Crude StocksThe great thing about the NYMEX is that the traders don't have to take delivery on their contracts, they can simply pay to roll them over to the next settlement price, even if no one is actually buying the barrels.  That's how we have developed a massive glut of 677 Million barrels worth of contracts in the front four months on the NYMEX and, come rollover day – that will be the amount of barrels "on order" for the front 3 months unless a lot barrels get dumped at market prices fast.  

Keep in mind that the entire United States uses "just" 18M barrels of oil a day so 677M barrels is a 37-day supply of oil but we also make 9M barrels of our own oil and import "just" 9Mbd, and 5M barrels of that is from Canada and Mexico who, last I heard, aren't even having revolutions.  So, ignoring North Sea oil Brazil and Venezuela and lumping Africa in with OPEC, we are importing 3Mbd from unreliable sources and there is a 225-day supply under contract for delivery at the current price or cheaper plus we have a Strategic Petroleum Reserve that holds another 727 Million barrels (full) plus 370M barrels of commercial storage in the US (also full) which is another 365.6 days of marginal oil already here in storage in addition to the 225 days under contract for delivery.  
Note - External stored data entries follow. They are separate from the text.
-- ==== Sys2Proof/Safety.lean ====
section
/-! DEFINITION. The words claims are stated in: when an instruction executes normally, what an instruction leaves alone,
and the machine's invariant. -/

namespace Sys2Proof.Machine

/-- An instruction of this capability executes normally on the hart in focus: the hart is not defective and the capability
is built in (R104, R108). -/
structure State.Ready (s : State) (cap : Capability) : Prop where
  sound : s.hart.defect = false
  built : s.cfg.has cap = true

/-- An access of n bytes of the given types is aligned and every type of it is accessible (R43, R44, R46). -/
structure AccessOk (s : State) (addr : Word) (w : Width) (ks : List AccessKind) : Prop where
  aligned : addr.toNat % w.bytes = 0
  served : ∀ k ∈ ks, accessible s.cfg addr w k = true

/-- Two states of one hart that differ in the reservation slot at most. -/
def Hart.SameButSlot (h h' : Hart) : Prop := h' = { h with resv := h'.resv }

/-- Bytes `a .. a+n-1` meet the bytes a reservation covers (R44). -/
def Reservation.Meets (r : Reservation) (addr n : Nat) : Prop :=
  addr < r.addr.toNat + r.size ∧ r.addr.toNat < addr + n

/-- What a store of n bytes at an address leaves of a reservation slot (R44, R45): an overlapping reservation is cleared, any
other slot is as before. -/
def SlotAfterStore (addr n : Nat) (before after : Option Reservation) : Prop :=
  (∀ r, before = some r → r.Meets addr n → after = none) ∧
  (∀ r, before = some r → ¬ r.Meets addr n → after = some r) ∧
  (before = none → after = none)

/-- What a store of n bytes at an address leaves of a hart that is not the one executing. -/
def Hart.SeesStore (addr n : Nat) (h h' : Hart) : Prop := h.SameButSlot h' ∧ SlotAfterStore addr n h.resv h'.resv

/-- The parameters, the queue and the counter, which no instruction writes. -/
structure SameSystem (s t : State) : Prop where
  cfg : t.cfg = s.cfg
  inputs : t.inputs = s.inputs
  tick : t.tick = s.tick

/-- What of the executing hart no instruction writes: the defect flag aside from R108, the driver's halt, the parameter
RESET_PC and the fetch in progress. -/
structure SameHartControl (s t : State) : Prop where
  defect : t.hart.defect = s.hart.defect
  halted : t.hart.halted = s.hart.halted
  resetPc : t.hart.resetPc = s.hart.resetPc
  fetched : t.hart.fetched = s.hart.fetched

/-- Every register reads as before, but for the destination (R23). -/
def RegsKept (s t : State) (dest : Option Reg) : Prop := ∀ r, dest ≠ some r → t.reg r = s.reg r

/-- Every byte of memory reads as before. -/
def MemKept (s t : State) : Prop := ∀ a, Memory.read t.mem a = Memory.read s.mem a

/-- Every byte of memory outside the n bytes stored at an address reads as before. -/
def MemKeptOutside (s t : State) (addr n : Nat) : Prop :=
  ∀ a, a < addr ∨ addr + n ≤ a → Memory.read t.mem a = Memory.read s.mem a

/-- The frame of an instruction that stores nothing and touches no CSR and no reservation: everything but pc, the returned
Outcome and the destination register is as before. -/
structure RegisterFrame (s t : State) (dest : Option Reg) : Prop where
  regs : RegsKept s t dest
  mem : MemKept s t
  csrs : t.hart.csrs = s.hart.csrs
  resv : t.hart.resv = s.hart.resv
  control : SameHartControl s t
  below : t.below = s.below
  above : t.above = s.above
  system : SameSystem s t

/-- The frame of an instruction that stores n bytes at an address: the bytes outside are as before, every other hart only
loses an overlapping reservation, and of the executing hart only pc, the Outcome, the destination register and the
reservation slot change. -/
structure StoreFrame (s t : State) (dest : Option Reg) (addr n : Nat) : Prop where
  regs : RegsKept s t dest
  mem : MemKeptOutside s t addr n
  csrs : t.hart.csrs = s.hart.csrs
  control : SameHartControl s t
  below : List.Forall₂ (Hart.SeesStore addr n) s.below t.below
  above : List.Forall₂ (Hart.SeesStore addr n) s.above t.above
  system : SameSystem s t

/-- The instruction ends with Continue: pc has been advanced by exactly 4 (R105). -/
structure Continues (s t : State) : Prop where
  pc : t.hart.pc = s.hart.pc + 4
  outcome : t.hart.outcome = some .continued

/-- The instruction ends with Jump: pc is the target exactly (R106). -/
structure Jumps (t : State) (target : Word) : Prop where
  pc : t.hart.pc = target
  outcome : t.hart.outcome = some (.jumped target)

/-- The instruction ends with a trap: pc, every register, every byte, every CSR and every other hart are as before, and the
hart's own reservation is cleared (R107, R312, R313). -/
structure Traps (s t : State) (c : Cause) (v : Word) : Prop where
  pc : t.hart.pc = s.hart.pc
  outcome : t.hart.outcome = some (.trapped c v)
  regs : RegsKept s t none
  mem : MemKept s t
  csrs : t.hart.csrs = s.hart.csrs
  resv : t.hart.resv = none
  control : SameHartControl s t
  below : t.below = s.below
  above : t.above = s.above
  system : SameSystem s t

/-- The value a destination register reads after `x[rd] <- v`: v, or 0 for x0 (R21). -/
def destValue (rd : Reg) (v : Word) : Word := if rd = 0 then 0 else v

/-- `exec` completes an instruction of the register-only shape: `x[rd] <- v; return Continue`, and nothing else changes. -/
def WritesRegister (i : Instr) (s : State) (rd : Reg) (v : Word) : Prop :=
  ∃ t, exec i s = .next t ∧ t.reg rd = destValue rd v ∧ Continues s t ∧ RegisterFrame s t (some rd)

/-- `exec` answers a next state in which the instruction has trapped. -/
def TakesTrap (i : Instr) (s : State) (c : Cause) (v : Word) : Prop :=
  ∃ t, exec i s = .next t ∧ Traps s t c v

/-- The destination register an Operation names; INVALID names none (R23). -/
def destOf (op : Operation) : Option Reg := op.instr.bind Instr.dest

/-- An Operation that sets no defect: INVALID, or of a kind whose capability is built in (R74, R108). -/
def BuiltIn (cfg : Config) (op : Operation) : Prop := ∀ i, op.instr = some i → cfg.has i.capability = true

/-- One row of the encoding tables: a word w is the row's instruction when `w and mask = value` (R83 to R90). -/
structure OpcodeRow where
  mask  : Word
  value : Word
  cap   : Capability
  deriving DecidableEq, Repr

/-- The rows of rule R83 (30_encoding.md). -/
def rowsJump : List OpcodeRow :=
  [⟨0x0000007F, 0x00000037, .base⟩,
   ⟨0x0000007F, 0x00000017, .base⟩,
   ⟨0x0000007F, 0x0000006F, .base⟩,
   ⟨0x0000707F, 0x00000067, .base⟩,
   ⟨0x0000707F, 0x00000063, .base⟩,
   ⟨0x0000707F, 0x00001063, .base⟩,
   ⟨0x0000707F, 0x00004063, .base⟩,
   ⟨0x0000707F, 0x00005063, .base⟩,
   ⟨0x0000707F, 0x00006063, .base⟩,
   ⟨0x0000707F, 0x00007063, .base⟩]

/-- The rows of rule R84 (30_encoding.md). -/
def rowsMemory : List OpcodeRow :=
  [⟨0x0000707F, 0x00000003, .base⟩,
   ⟨0x0000707F, 0x00001003, .base⟩,
   ⟨0x0000707F, 0x00002003, .base⟩,
   ⟨0x0000707F, 0x00004003, .base⟩,
   ⟨0x0000707F, 0x00005003, .base⟩,
   ⟨0x0000707F, 0x00000023, .base⟩,
   ⟨0x0000707F, 0x00001023, .base⟩,
   ⟨0x0000707F, 0x00002023, .base⟩]

/-- The rows of rule R85 (30_encoding.md). -/
def rowsOpImm : List OpcodeRow :=
  [⟨0x0000707F, 0x00000013, .base⟩,
   ⟨0x0000707F, 0x00002013, .base⟩,
   ⟨0x0000707F, 0x00003013, .base⟩,
   ⟨0x0000707F, 0x00004013, .base⟩,
   ⟨0x0000707F, 0x00006013, .base⟩,
   ⟨0x0000707F, 0x00007013, .base⟩,
   ⟨0xFE00707F, 0x00001013, .base⟩,
   ⟨0xFE00707F, 0x00005013, .base⟩,
   ⟨0xFE00707F, 0x40005013, .base⟩]

/-- The rows of rule R86 (30_encoding.md). -/
def rowsOp : List OpcodeRow :=
  [⟨0xFE00707F, 0x00000033, .base⟩,
   ⟨0xFE00707F, 0x40000033, .base⟩,
   ⟨0xFE00707F, 0x00001033, .base⟩,
   ⟨0xFE00707F, 0x00002033, .base⟩,
   ⟨0xFE00707F, 0x00003033, .base⟩,
   ⟨0xFE00707F, 0x00004033, .base⟩,
   ⟨0xFE00707F, 0x00005033, .base⟩,
   ⟨0xFE00707F, 0x40005033, .base⟩,
   ⟨0xFE00707F, 0x00006033, .base⟩,
   ⟨0xFE00707F, 0x00007033, .base⟩]

/-- The rows of rules R87 and R88 (30_encoding.md). -/
def rowsSystem : List OpcodeRow :=
  [⟨0x0000707F, 0x0000000F, .base⟩,
   ⟨0xFFFFFFFF, 0x00000073, .base⟩,
   ⟨0xFFFFFFFF, 0x00100073, .base⟩,
   ⟨0x0000707F, 0x0000100F, .zifencei⟩,
   ⟨0x0000707F, 0x00001073, .zicsr⟩,
   ⟨0x0000707F, 0x00002073, .zicsr⟩,
   ⟨0x0000707F, 0x00003073, .zicsr⟩,
   ⟨0x0000707F, 0x00005073, .zicsr⟩,
   ⟨0x0000707F, 0x00006073, .zicsr⟩,
   ⟨0x0000707F, 0x00007073, .zicsr⟩]

/-- The rows of rule R89 (30_encoding.md). -/
def rowsMulDiv : List OpcodeRow :=
  [⟨0xFE00707F, 0x02000033, .m⟩,
   ⟨0xFE00707F, 0x02001033, .m⟩,
   ⟨0xFE00707F, 0x02002033, .m⟩,
   ⟨0xFE00707F, 0x02003033, .m⟩,
   ⟨0xFE00707F, 0x02004033, .m⟩,
   ⟨0xFE00707F, 0x02005033, .m⟩,
   ⟨0xFE00707F, 0x02006033, .m⟩,
   ⟨0xFE00707F, 0x02007033, .m⟩]

/-- The rows of rule R90 (30_encoding.md). -/
def rowsAtomic : List OpcodeRow :=
  [⟨0xF9F0707F, 0x1000202F, .a⟩,
   ⟨0xF800707F, 0x1800202F, .a⟩,
   ⟨0xF800707F, 0x0800202F, .a⟩,
   ⟨0xF800707F, 0x0000202F, .a⟩,
   ⟨0xF800707F, 0x2000202F, .a⟩,
   ⟨0xF800707F, 0x6000202F, .a⟩,
   ⟨0xF800707F, 0x4000202F, .a⟩,
   ⟨0xF800707F, 0x8000202F, .a⟩,
   ⟨0xF800707F, 0xA000202F, .a⟩,
   ⟨0xF800707F, 0xC000202F, .a⟩,
   ⟨0xF800707F, 0xE000202F, .a⟩]

/-- All 66 rows. -/
def opcodeRows : List OpcodeRow :=
  rowsJump ++ rowsMemory ++ rowsOpImm ++ rowsOp ++ rowsSystem ++ rowsMulDiv ++ rowsAtomic

/-- The row stands for a word on this configuration: its capability is built in and the word matches (R91). -/
def OpcodeRow.Selects (r : OpcodeRow) (cfg : Config) (w : Word) : Prop :=
  cfg.has r.cap = true ∧ w &&& r.mask = r.value

/-- The kinds whose handler can store to memory (R44, R46). -/
def storesMemory : Instr → Bool
  | .sb .. | .sh .. | .sw .. | .scW .. => true
  | .amoswapW .. | .amoaddW .. | .amoxorW .. | .amoandW .. | .amoorW .. => true
  | .amominW .. | .amomaxW .. | .amominuW .. | .amomaxuW .. => true
  | .lui .. | .auipc .. | .jal .. | .jalr .. => false
  | .beq .. | .bne .. | .blt .. | .bge .. | .bltu .. | .bgeu .. => false
  | .lb .. | .lh .. | .lw .. | .lbu .. | .lhu .. => false
  | .addi .. | .slti .. | .sltiu .. | .xori .. | .ori .. | .andi .. | .slli .. | .srli .. | .srai .. => false
  | .add .. | .sub .. | .sll .. | .slt .. | .sltu .. | .xor .. | .srl .. | .sra .. | .or .. | .and .. => false
  | .fence | .ecall | .ebreak | .fenceI => false
  | .csrrw .. | .csrrs .. | .csrrc .. | .csrrwi .. | .csrrsi .. | .csrrci .. => false
  | .mul .. | .mulh .. | .mulhsu .. | .mulhu .. | .div .. | .divu .. | .rem .. | .remu .. => false
  | .lrW .. => false

/-- LR.W, the one kind that installs a reservation (R26). -/
def isLoadReserved : Instr → Bool
  | .lrW .. => true
  | _ => false

/-- LUI, AUIPC and the kinds of the OP-IMM and OP opcodes (R92). -/
def isHintKind : Instr → Bool
  | .lui .. | .auipc .. => true
  | .addi .. | .slti .. | .sltiu .. | .xori .. | .ori .. | .andi .. | .slli .. | .srli .. | .srai .. => true
  | .add .. | .sub .. | .sll .. | .slt .. | .sltu .. | .xor .. | .srl .. | .sra .. | .or .. | .and .. => true
  | .mul .. | .mulh .. | .mulhsu .. | .mulhu .. | .div .. | .divu .. | .rem .. | .remu .. => true
  | _ => false

/-- What holds of one hart in every state a run reaches: pc and RESET_PC are multiples of 4 (R25, R33), and a reservation
exists only with the atomics built in, is 4 bytes long and lies at a multiple of 4 (R26), and a remembered Operation is one
the decoder can answer (R74, R108). -/
structure Hart.Inv (cfg : Config) (h : Hart) : Prop where
  pc : h.pc.toNat % 4 = 0
  resetPc : h.resetPc.toNat % 4 = 0
  resv : ∀ r, h.resv = some r → cfg.hasA = true ∧ r.size = 4 ∧ r.addr.toNat % 4 = 0
  fetched : ∀ op, h.fetched = some op → BuiltIn cfg op

/-- The layer above resumes a hart only at a multiple of 4. -/
def Input.Aligned : Input → Prop
  | .resume _ pc => pc.toNat % 4 = 0
  | .run _ | .event _ | .call .. | .contextSwitch _ | .csrUnit .. | .reset | .agentWrite .. => True

/-- The invariant of the machine: memory is canonical, every hart is as `Hart.Inv` says, and every queued resumption is
aligned. -/
structure State.Inv (s : State) : Prop where
  mem : Memory.wf s.mem
  harts : ∀ h ∈ s.harts, h.Inv s.cfg
  inputs : ∀ i ∈ s.inputs, i.Aligned

end Sys2Proof.Machine
end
Wow, that is some long-term supply disruption that they are pricing in, isn't it?  It's a scam folks, it's nothing but a huge scam and it's destroying the US economy as well as the entire global economy but no one complains because they are "only" stealing about $1.50 per gallon from each individual person in the industrialized world.  

It's the top 0.01% robbing the next 39.99% – the bottom 60% can't afford cars anyway (they just starve quietly to death as food prices climb on fuel costs).  If someone breaks into your car and steals a $500 stereo, you go to the police but if someone charges you an extra $30 every time you fill up your tank 50 times a year ($1,500) you shut up and pay your bill.  Great system, right?

Despite the fact that we put up a new virtual portfolio this weekend aimed at producing a steady investment income – I am less than enthusiastic about jumping in and buying anything right now.  Perhaps because of that, my first post of options expiration week (plus tax day on Friday!) is a cautionary one and I haven't even gotten around to the mess that is Europe or Japan's smacked down economy or anticipated Q1 margin pressures yet.  

Needless to say – PLEASE – be careful out there!